Поднялось несколько рук.
– Ну и как там?
– Плохо, – ответила Ли, – дети даже умирают. Ужасно просто живут люди. И там тоже был голод, но сейчас должно стать лучше, мы же фабрику закончили.
– Теперь представьте, что лет через пятьдесят по каким-то причинам коммуна погибнет. Ну не станет СТК. Нет, так, конечно, не будет, но представить-то можно. И вот историки ФТА накопают материалы и скажут: вот какой был голод, болезни, дети умирали, люди так плохо жили – а кто во всем виноват? Коммунары во главе с лично товарищем Смирновой. Или товарищем Байкальским, выбирайте на вкус. Вот примерно так делается эта пропаганда.
– Но если там правда они допустили какие-то ошибки? – спросила Ли. – И голод был из-за этого?
– Может быть, и так, – согласился Ресков, – я не историк, таких подробностей не знаю. А это имеет какое-то значение для нас сейчас? Все допускают ошибки, и мы их тоже допускаем. Важно следить, чтобы не наделать ошибок сейчас, а не копаться до бесконечности в проблемах, существовавших когда-то давно. Сейчас у нас все изменилось, трудности другие, задачи перед нами другие стоят. Лийя, я думаю, лучше, если ты продолжишь. Они к чему-то пришли? Что-то планируют?
– Петр сказал, что надо вносить в школу этот… дискурс. Но постепенно. Например, провести день национальной культуры… никто же не откажется. А что? Мы, кажется, в младших классах делали что-то подобное. Я даже учила узбекский танец.
– Точно, – вспомнил Рустам, – языковые сектора у нас проводили дни культур.
– В общем, наверное, они скоро внесут предложение о дне казахской культуры. В принципе, в этом нет ничего плохого, но мне не нравится, что они при этом скрывают себя самих. Свои намерения. И там будет дискуссия.
– Хрен мы им дадим провести такой день! – угрожающе воскликнул Анвар. Коля поднял руку.

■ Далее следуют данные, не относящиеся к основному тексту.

-- ==== Sys2Proof/Machine/Secure.lean ====
section
/-! DEFINITION. The security module towards its partners (12 R436 to R442, 14 R493): SPDM requests, vendor-defined
requests, TDISP, IDE keys and debug tokens. -/

namespace Sys2Proof.Machine

/-- R437, R583: whether an endpoint's SPDM responder answers. -/
def spdmReach (s : State) (e : Nat) : Bool :=
  s.power.ready && (e == 64 || (hostUp s && (e == 0 || vfExists s e)))

/-- An SPDM message of an endpoint goes out. -/
def spdmOut (e : Nat) (msg : List Byte) (s : State) : State := { s with outputs := s.outputs ++ [.spdm e msg] }

/-- The header of an SPDM 1.3 response. -/
def spdmHead (code p1 p2 : Nat) : List Byte := pay [(0x13, 1), (code, 1), (p1, 1), (p2, 1)]

/-- An SPDM ERROR response (log entry 44). -/
def spdmError (e code : Nat) (s : State) : State := spdmOut e (spdmHead 0x7F code 0) s

/-- Bytes of an SPDM response that the manual does not fix. -/
def spdmFree (code : Nat) (msg : List Byte) (s : State) : List Byte × State :=
  let d := draw s
  (Config.spdmBytes code msg d.1, d.2)

/-- R430: 32 random bytes. -/
def randomBytes (s : State) : List Byte × State :=
  let d := draw s
  ((drbgNext (drbgAt d.1)).1, d.2)

/-- R432, R437: the signature of an SPDM response under the alias key, r then s, each most significant byte first. -/
def spdmSign (code : Nat) (msg : List Byte) (s : State) : List Byte × State :=
  let d := draw s
  let g := signWith s.sec.aliasKey d.1 (Config.spdmDigest code msg d.1)
  (beBytes g.1 32 ++ beBytes g.2 32, d.2)

/-- The session of an endpoint. -/
def spdmOf (s : State) (e : Nat) : Option Spdm := tblGet s.pcie.spdm e

/-- How far an endpoint's connection has got: 1 after GET_VERSION, 2 after GET_CAPABILITIES, 3 after
NEGOTIATE_ALGORITHMS. -/
def spdmConn (s : State) (e : Nat) : Nat := (tblGet s.pcie.spdmConn e).getD 0

/-- Sets how far a connection has got. -/
def setConn (e k : Nat) (s : State) : State := { s with pcie := { s.pcie with spdmConn := tblPut s.pcie.spdmConn e k } }

/-- Sets the session of an endpoint. -/
def setSpdm (e : Nat) (x : Spdm) (s : State) : State := { s with pcie := { s.pcie with spdm := tblPut s.pcie.spdm e x } }

/-- A row of an SPDM request: of its code, from an endpoint that is answered; one of another SPDM version, or before the
connection has got as far as it needs, is answered ERROR, as is one that needs a key in the error state (R431). -/
def spdmRow (code need : Nat) (keyed : Bool) (r : SpdmReq) (f : State → State) (s : State) :
    Host.Outcome State Fault Refusal :=
  let e := r.endpoint
  if !spdmReach s e || le r.msg 1 1 != code then .next s
  else if le r.msg 0 1 != (if code == 0x84 then 0x10 else 0x13) then .next (spdmError e 0x41 s)
  else if spdmConn s e < need then .next (spdmError e 0x04 s)
  else if keyed && s.sec.error then .next (spdmError e 0x05 s)
  else fin (f s)

/-- GET_VERSION (R437): SPDM 1.3 only. -/
def execGetVersion (r : SpdmReq) (s : State) : Host.Outcome State Fault Refusal :=
  spdmRow 0x84 0 false r (fun s =>
    spdmOut r.endpoint (pay [(0x10, 1), (0x04, 1), (0, 2), (0, 1), (1, 1), (0x1300, 2)]) (setConn r.endpoint 1 s)) s

/-- R437: the capability flags of the responder: certificates, challenge, signed measurements, encryption, authentication,
mutual authentication, key exchange, heartbeat and key update are there, pre-shared keys are not; the manual does not give
the other bits. -/
def spdmFlags : Nat := 0x63D6 ||| (le (Config.spdmBytes 0xE1 [] 0) 0 4 &&& 0xFFFF9021)

/-- GET_CAPABILITIES (R437). -/
def execGetCapabilities (r : SpdmReq) (s : State) : Host.Outcome State Fault Refusal :=
  spdmRow 0xE1 1 false r (fun s =>
    spdmOut r.endpoint (spdmHead 0x61 0 0 ++ zeros 1 ++ slice (Config.spdmBytes 0xE1 [] 1) 0 1 ++ zeros 2
      ++ pay [(spdmFlags, 4)] ++ slice (Config.spdmBytes 0xE1 [] 2) 0 8) (setConn r.endpoint 2 s)) s

/-- R437: what the responder takes of an offer in an algorithm structure: ECDH on P-256 (2), AES-256-GCM (3), ECDSA P-256 of
a requester that authenticates itself (4) and the SPDM key schedule (5). -/
def spdmPick (kind offer : Nat) : Nat :=
  offer &&& nth [8, 2, 16, 1] (kind - 2) 0

/-- NEGOTIATE_ALGORITHMS (R437): ECDSA P-256 and SHA-256 alone; a request that does not offer both is answered ERROR, and
where the request's structures begin follows from its counts of further algorithms (log entry 44). -/
def execNegotiateAlgorithms (r : SpdmReq) (s : State) : Host.Outcome State Fault Refusal :=
  spdmRow 0xE3 2 false r (fun s =>
    let m := r.msg
    let n := le m 2 1
    let o := 32 + 4 * (le m 28 1 + le m 29 1)
    if !bit (le m 8 4) 4 || !bit (le m 12 4) 0 then spdmError r.endpoint 0x01 s
    else spdmOut r.endpoint (spdmHead 0x63 n 0 ++ pay [(36 + 4 * n, 2)] ++ slice (Config.spdmBytes 0xE3 m 0) 0 2
        ++ pay [(2, 4), (16, 4), (1, 4), (0, 11)] ++ slice (Config.spdmBytes 0xE3 m 1) 0 1 ++ zeros 4
        ++ (List.range n).flatMap (fun k =>
          let kind := le m (o + 4 * k) 1
          pay [(kind, 1), (0x20, 1), (spdmPick kind (le m (o + 4 * k + 2) 2), 2)]))
      (setConn r.endpoint 3 s)) s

– Ты неправ. Провести надо обязательно, и дискуссию! И даже лучше, если инициатива будет исходить от них. Вот только к этой дискуссии мы подготовимся. Мы будем заранее знать их аргументы. Если бы они не предложили, я бы даже сам сейчас сказал – а давайте вынесем все это на открытое обсуждение!
– Согласен, – наклонил голову Ресков, – но с нашей стороны сейчас не должно исходить никакой инициативы. Если они предложат дискуссию, открытый разговор – подготовиться и провести. Но – мы ничего не знаем о них и о их организации. Коля, понимаешь, в чем дело? Ты сейчас мыслишь как юнком, как коммунар. А мы тут с вами другим делом занимаемся. Для нас важно не переубедить их, а выяснить технические вопросы. Морозова, слушай внимательно, это относится к тебе в первую очередь. Откуда они берут тексты. Кто у них лидер группы. С кем и как они контактируют вне ШК. Но выяснять все это следует без нажима, ни в коем случае не задавая вопросов… понимаешь? Мы еще поговорим об этом с тобой.
– Да я понимаю, – буркнула Ли.
– Лидер, как мне представляется – Петр?
– Ну он взрослый. Наверное, он. Но и Талгыт вообще-то тоже. Петр – он же даже не казах.
– Это ни о чем не говорит. Ладно, ребята, давайте сначала поработаем. Поднимаемся, берем оружие, строимся!
– Противно, – буркнула Ли. Они возвращались с Юлей и Вэнем – только до цеха, дальше им следовало идти по отдельности. Здесь территория была совсем не освещена – в темноте Ли с трудом различала даже силуэты друзей.
– Ты молодец, – возразил Вэнь, – смотри-ка! Внедрилась в группу, шустрая! Мы все искали какие-то подходы издалека, а ты…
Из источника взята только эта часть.